By this day a year ago, May 22, 2018, the snow in Denver Water’s South Platte River collection system had completely melted away and filled the streams with runoff.
This year, a series of spring storms have continued to dump snow on Colorado’s high country, refreshing the surface of the snowpack, covering exposed dust layers and delaying the seasonal snowpack melt.
And this year, Denver Water’s South Platte River collection system, the area that was bare at this point last year, currently has 12 inches of water packed into the snow. That’s more than double the 5 inches of water that’s typically found in the snow on this date, according to Nathan Elder, Denver Water’s manager of water supply.
Normally by this time of year, half the snowpack has melted away. This year only about 15% has melted.
“This is one of the best snowpacks we have seen at this time of year in more than 20 years. It’s still early in the runoff season, and the weather in coming weeks will affect how quickly or slowly the snowpack melts, but Denver Water does expect to fill its reservoirs due to this big snowpack we’ve received this season,” Elder said.
As of May 21, Denver Water’s reservoirs stood at 76% full. Typically, this is the time of year when the reservoirs are at 85% full and starting to fill with melted snow.
In mid-April, Elder got a firsthand look at this year’s snowpack — the natural, frozen reservoir that supplies Denver’s water — when he and Jeff Deems, a research scientist with the National Snow and Ice Data Center in Boulder, snowshoed about a mile off a road in Denver Water’s watershed above Keystone.
The day’s goal: To gauge the snow’s temperature, depth, density and how much water it contained.
Among the equipment they carried was a notebook for recording data, a probe to collect samples, a small scale and a shovel.
“It was one of the hardest days at work that I’ve had in a long time,” Elder recalled.
“The snow was dense and heavy, so heavy we almost broke the shovel. Shoveling snow in Denver isn’t the same as shoveling snow in the mountains, anyone who lives in any of the ski towns would be able to verify that,” said Elder, who typically works at Denver Water’s main operations complex near downtown.

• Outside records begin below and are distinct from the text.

/-- The ways a CPU step ends before it has an instruction (R140, R141, R150, R260 to R263, R411): each exception is
entered and Count ticks; a mapped address is refused. The phase is the model's (notes/assumptions/6.md). -/
def Obligations.FetchAndDecodeExceptions : Prop :=
  ∀ (s : State) (n : Nat), s.refused = none → s.clock.phase = .cpu (n + 1) →
    let u : State := { s with clock.phase := .cpu n }
    (s.cpu.pc.toNat % 4 ≠ 0 → step s = .next (countTick (enter (.addressErrorLoad s.cpu.pc) s.cpu.ds u))) ∧
    (s.cpu.pc.toNat % 4 = 0 → statusKx s = false → s.cpu.pc ≠ sext32 (lo32 s.cpu.pc) →
      step s = .next (countTick (enter (.addressErrorLoad s.cpu.pc) s.cpu.ds u))) ∧
    (∀ pa, s.cpu.pc.toNat % 4 = 0 → translateVa s .fetch s.cpu.pc = .physical pa →
      let w := lo32 (memRead s pa 4).1
      let v := (memRead u pa 4).2
      (decodeCpu (statusCu1 s) (statusCu2 s) (statusCu3 s) w = .error .reserved →
        step s = .next (countTick (enter .reservedInstruction s.cpu.ds v))) ∧
      (∀ z, decodeCpu (statusCu1 s) (statusCu2 s) (statusCu3 s) w = .error (.coprocessorUnusable z) →
        step s = .next (countTick (enter (.coprocessorUnusable z) s.cpu.ds v)))) ∧
    (∀ why, s.cpu.pc.toNat % 4 = 0 → translateVa s .fetch s.cpu.pc = .refusal why → step s = .refused why)

/-- The order of a tick (R850 to R854, R631, R1001), what the frame boundary puts out and samples (R852, R86), and that
a refusal in any phase marks the machine, ends the tick and leaves no step to take (R12, R84, R850). The phases are the
model's bookkeeping (notes/assumptions/6.md); that a refused step's earlier writes are not kept is its choice
(notes/assumptions/1.md). -/
def Obligations.TickOrder : Prop :=
  ∀ s : State,
    (∀ why, s.refused = some why → step s = .refused why) ∧
    (s.refused = none →
      (s.clock.phase = .boundary → s.clock.state = .stopped → step s = .next s) ∧
      (s.clock.phase = .boundary → s.clock.state ≠ .stopped →
        step s = .next { s with clock.state := .running, clock.phase := .cpu s.cfg.instrBudget }) ∧
      (s.clock.phase = .cpu 0 → step s = .next { s with clock.phase := .dma }) ∧
      (s.clock.phase = .dma → (∀ q ∈ s.dma, s.clock.tick < q.deadline) →
        step s = .next { s with clock.phase := .vu s.cfg.rspBudget }) ∧
      (s.clock.phase = .vu 0 → step s = .next { s with clock.phase := .flush }) ∧
      (∀ n, s.clock.phase = .vu (n + 1) → s.sp.halt = true → step s = .next { s with clock.phase := .flush }) ∧
      (s.clock.phase = .draw [] → step s = .next { s with rdp.stream := [], clock.phase := .frame }) ∧
      (s.clock.phase = .frame → s.clock.framePhase + 1 ≠ s.cfg.ticksPerFrame →
        step s = .next { s with
          clock.framePhase := s.clock.framePhase + 1, clock.tick := s.clock.tick + 1, clock.phase := .boundary }) ∧
      (s.clock.phase = .frame → s.clock.framePhase + 1 = s.cfg.ticksPerFrame →
        ∃ frame : List Byte, frame.length = s.rdp.fbWidth * s.rdp.fbHeight * 4 ∧
          (∀ x y k, x < s.rdp.fbWidth → y < s.rdp.fbHeight → k < 4 →
            frame[(y * s.rdp.fbWidth + x) * 4 + k]? = some ((pixel s x y).extractLsb' (24 - 8 * k) 8)) ∧
          step s = .next { s with
            clock.framePhase := 0
            clock.frames := s.clock.frames + 1
            clock.tick := s.clock.tick + 1
            clock.phase := .boundary
            mi.intr := s.mi.intr ||| 8
            out.frames := s.out.frames ++ [frame]
            controllerLatch := Config.hostInput (s.clock.frames + 1) })) ∧
    (∀ t, step s = .next t → s.advance = t) ∧
    (∀ why, s.refused = none → step s = .refused why →
      s.advance = { s with refused := some why, clock.tick := s.clock.tick + 1, clock.phase := .boundary }) ∧
    (s.refused ≠ none → s.advance = s)

/-! ## Exceptions and control transfer (spec/60_exceptions.md, spec/42_branch_jump.md, spec/44_system_cp0.md) -/

/-- Exception entry (R810 to R816): what every exception writes, bit by bit, its code being R800's, and that nothing else
changes. -/
def Obligations.ExceptionEntryWrites : Prop :=
  ∀ (e : Exception) (slot : Bool) (s : State),
    let t := enter e slot s
    (statusExl s = false → t.cp0.epc = (if slot then s.cpu.pc - 4 else s.cpu.pc) ∧ t.cp0.cause.getLsbD 31 = slot) ∧
    (statusExl s = true → t.cp0.epc = s.cp0.epc ∧ t.cp0.cause.getLsbD 31 = s.cp0.cause.getLsbD 31) ∧
    t.cp0.cause.extractLsb' 2 5 = (match e with
      | .interrupt => 0
      | .addressErrorLoad _ => 4
      | .addressErrorStore _ => 5
      | .syscall => 8
      | .breakpoint => 9
      | .reservedInstruction => 10
      | .coprocessorUnusable _ => 11
      | .integerOverflow => 12
      | .trap => 13
      | .floatingPoint => 15) ∧
    (∀ z, e = .coprocessorUnusable z → t.cp0.cause.extractLsb' 28 2 = z) ∧
    ((∀ z, e ≠ .coprocessorUnusable z) → t.cp0.cause.extractLsb' 28 2 = s.cp0.cause.extractLsb' 28 2) ∧
    (∀ k < 32, k ≠ 31 → k ≠ 29 → k ≠ 28 → (k < 2 ∨ 7 ≤ k) → t.cp0.cause.getLsbD k = s.cp0.cause.getLsbD k) ∧
    (∀ va, e = .addressErrorLoad va ∨ e = .addressErrorStore va → t.cp0.badVAddr = va) ∧
    ((∀ va, e ≠ .addressErrorLoad va ∧ e ≠ .addressErrorStore va) → t.cp0.badVAddr = s.cp0.badVAddr) ∧
    (∀ k, statusBit t k = (k == 1 || statusBit s k)) ∧
    t.cpu.pc = (if statusBev s then 0xFFFFFFFFBFC00380 else 0xFFFFFFFF80000180) ∧
    t.cpu.pending = none ∧ t.cpu.ds = false ∧
    backPipeline s { t with
      cp0.epc := s.cp0.epc, cp0.cause := s.cp0.cause, cp0.badVAddr := s.cp0.badVAddr, cp0.status := s.cp0.status } = s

After snowshoeing off the road, the two men dug a snow pit 180 centimeters deep, or nearly 6 feet. They looked for layers of dust threading through the layers of white snow. The darker, heat-absorbing layer is a sign that the melting will quicken its pace when the sun’s rays hit it. And they took temperature readings from the top to the bottom of the pit.
“The temperature tells you whether or not the snowpack is ready to start melting, which is important to help determine the timing of the runoff — how soon we think the snow will melt,” Elder said.
The information Elder and Deems collected that mid-April day also will be compared with readings gathered the same day by sophisticated equipment loaded onto a plane flying some 20,000 feet over the Blue River Basin, an area that covers 335 square miles.